* **ABOUT THIS EXERCISE**:
Could you copy, exactly as written, every line from the first line of the records through the one containing "theorem State.setCtxAt_faultInfo (s"?

[Entries taken from a collection]
@[simp] theorem State.setCtx_port (s : State) (m : Mem 8) :
    (s.setCtx m).port = s.port := rfl

@[simp] theorem State.setCtx_reply (s : State) (m : Mem 8) :
    (s.setCtx m).reply = s.reply := rfl

@[simp] theorem State.setCtx_reg (s : State) (m : Mem 8) (p : RegNum) :
    (s.setCtx m).reg p = s.reg p := rfl

@[simp] theorem State.setCtx_regRun (s : State) (m : Mem 8) (p : RegNum) (j : Nat) :
    (s.setCtx m).regRun p j = s.regRun p j := rfl

@[simp] theorem State.setCtx_store (s : State) (m : Mem 8) (i : Bool) :
    (s.setCtx m).store i = s.store i := rfl

/-! ## `setCtxAt` -/

@[simp] theorem State.setCtxAt_cfg (s : State) (c v : Byte) :
    (s.setCtxAt c v).cfg = s.cfg := rfl

@[simp] theorem State.setCtxAt_x (s : State) (c v : Byte) :
    (s.setCtxAt c v).x = s.x := rfl

@[simp] theorem State.setCtxAt_faulted (s : State) (c v : Byte) :
    (s.setCtxAt c v).faulted = s.faulted := rfl

@[simp] theorem State.setCtxAt_fault (s : State) (c v : Byte) :
    (s.setCtxAt c v).fault = s.fault := rfl

@[simp] theorem State.setCtxAt_faultInfo (s : State) (c v : Byte) :
    (s.setCtxAt c v).faultInfo = s.faultInfo := rfl

@[simp] theorem State.setCtxAt_coder (s : State) (c v : Byte) :
    (s.setCtxAt c v).coder = s.coder := rfl

@[simp] theorem State.setCtxAt_ctx (s : State) (c v : Byte) :
    (s.setCtxAt c v).ctx = s.ctx.write c.toNat v := rfl

@[simp] theorem State.setCtxAt_sched (s : State) (c v : Byte) :
    (s.setCtxAt c v).sched = s.sched := rfl

@[simp] theorem State.setCtxAt_cs0 (s : State) (c v : Byte) :
    (s.setCtxAt c v).cs0 = s.cs0 := rfl

@[simp] theorem State.setCtxAt_cs1 (s : State) (c v : Byte) :
    (s.setCtxAt c v).cs1 = s.cs1 := rfl

@[simp] theorem State.setCtxAt_wb (s : State) (c v : Byte) :
    (s.setCtxAt c v).wb = s.wb := rfl

@[simp] theorem State.setCtxAt_port (s : State) (c v : Byte) :
    (s.setCtxAt c v).port = s.port := rfl

@[simp] theorem State.setCtxAt_reply (s : State) (c v : Byte) :
    (s.setCtxAt c v).reply = s.reply := rfl

@[simp] theorem State.setCtxAt_reg (s : State) (c v : Byte) (p : RegNum) :
    (s.setCtxAt c v).reg p = s.reg p := rfl

@[simp] theorem State.setCtxAt_regRun (s : State) (c v : Byte) (p : RegNum) (j : Nat) :
    (s.setCtxAt c v).regRun p j = s.regRun p j := rfl

@[simp] theorem State.setCtxAt_store (s : State) (c v : Byte) (i : Bool) :
    (s.setCtxAt c v).store i = s.store i := rfl

/-! ## `setSched` -/

@[simp] theorem State.setSched_cfg (s : State) (q : Schedule) :
    (s.setSched q).cfg = s.cfg := rfl

@[simp] theorem State.setSched_x (s : State) (q : Schedule) :
    (s.setSched q).x = s.x := rfl

@[simp] theorem State.setSched_faulted (s : State) (q : Schedule) :
    (s.setSched q).faulted = s.faulted := rfl

@[simp] theorem State.setSched_fault (s : State) (q : Schedule) :
    (s.setSched q).fault = s.fault := rfl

* **TASK RESULT**:
@[simp] theorem State.setCtx_port (s : State) (m : Mem 8) :
    (s.setCtx m).port = s.port := rfl

@[simp] theorem State.setCtx_reply (s : State) (m : Mem 8) :
    (s.setCtx m).reply = s.reply := rfl

@[simp] theorem State.setCtx_reg (s : State) (m : Mem 8) (p : RegNum) :
    (s.setCtx m).reg p = s.reg p := rfl

@[simp] theorem State.setCtx_regRun (s : State) (m : Mem 8) (p : RegNum) (j : Nat) :
    (s.setCtx m).regRun p j = s.regRun p j := rfl

@[simp] theorem State.setCtx_store (s : State) (m : Mem 8) (i : Bool) :
    (s.setCtx m).store i = s.store i := rfl

/-! ## `setCtxAt` -/

@[simp] theorem State.setCtxAt_cfg (s : State) (c v : Byte) :
    (s.setCtxAt c v).cfg = s.cfg := rfl

@[simp] theorem State.setCtxAt_x (s : State) (c v : Byte) :
    (s.setCtxAt c v).x = s.x := rfl

@[simp] theorem State.setCtxAt_faulted (s : State) (c v : Byte) :
    (s.setCtxAt c v).faulted = s.faulted := rfl

@[simp] theorem State.setCtxAt_fault (s : State) (c v : Byte) :
    (s.setCtxAt c v).fault = s.fault := rfl

@[simp] theorem State.setCtxAt_faultInfo (s : State) (c v : Byte) :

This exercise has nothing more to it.